## [Exercise instructions]
Reproduce verbatim every line from the one that includes "ready marker. -/" to the closing line of the entries; omit everything before it.

## [Exercise data]
-- ==== Sys2Proof/Machine/InterruptGate.lean ====
section
/-!
DEFINITION. Slot 0 `IRQ` and the command `IRQ.READY` (rules R82, R83).
-/

namespace Sys2Proof.Machine

/-- The pulse low, high, low (rule R83): three drives, the first made even when the line is already low. -/
def pulse : SlotM Unit := do
  portWrite .irqOut false
  portWrite .irqOut true
  portWrite .irqOut false

/-- Slot 0 (rule R82): the pulse when the marker cell holds the ready marker, else nothing; the cell is not written. -/
def irqOp : SlotM Unit := do
  let cfg ← reg (·.cfg)
  let m ← memRead cfg.aIrqMarker
  if m = cfg.vIrqReady then pulse else pure ()

/-- `IRQ`. -/
def execIrq (s : State) : Host.Outcome State Fault Refusal := runSlot 0 irqOp s

/-- `IRQ.READY`: what slot 0 does after reading the ready marker. -/
def execIrqReady (s : State) : Host.Outcome State Fault Refusal := runSlot 0 pulse s

end Sys2Proof.Machine
end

## [Solution for this problem]
/-- `IRQ.READY`: what slot 0 does after reading the ready marker. -/
def execIrqReady (s : State) : Host.Outcome State Fault Refusal := runSlot 0 pulse s

end Sys2Proof.Machine
end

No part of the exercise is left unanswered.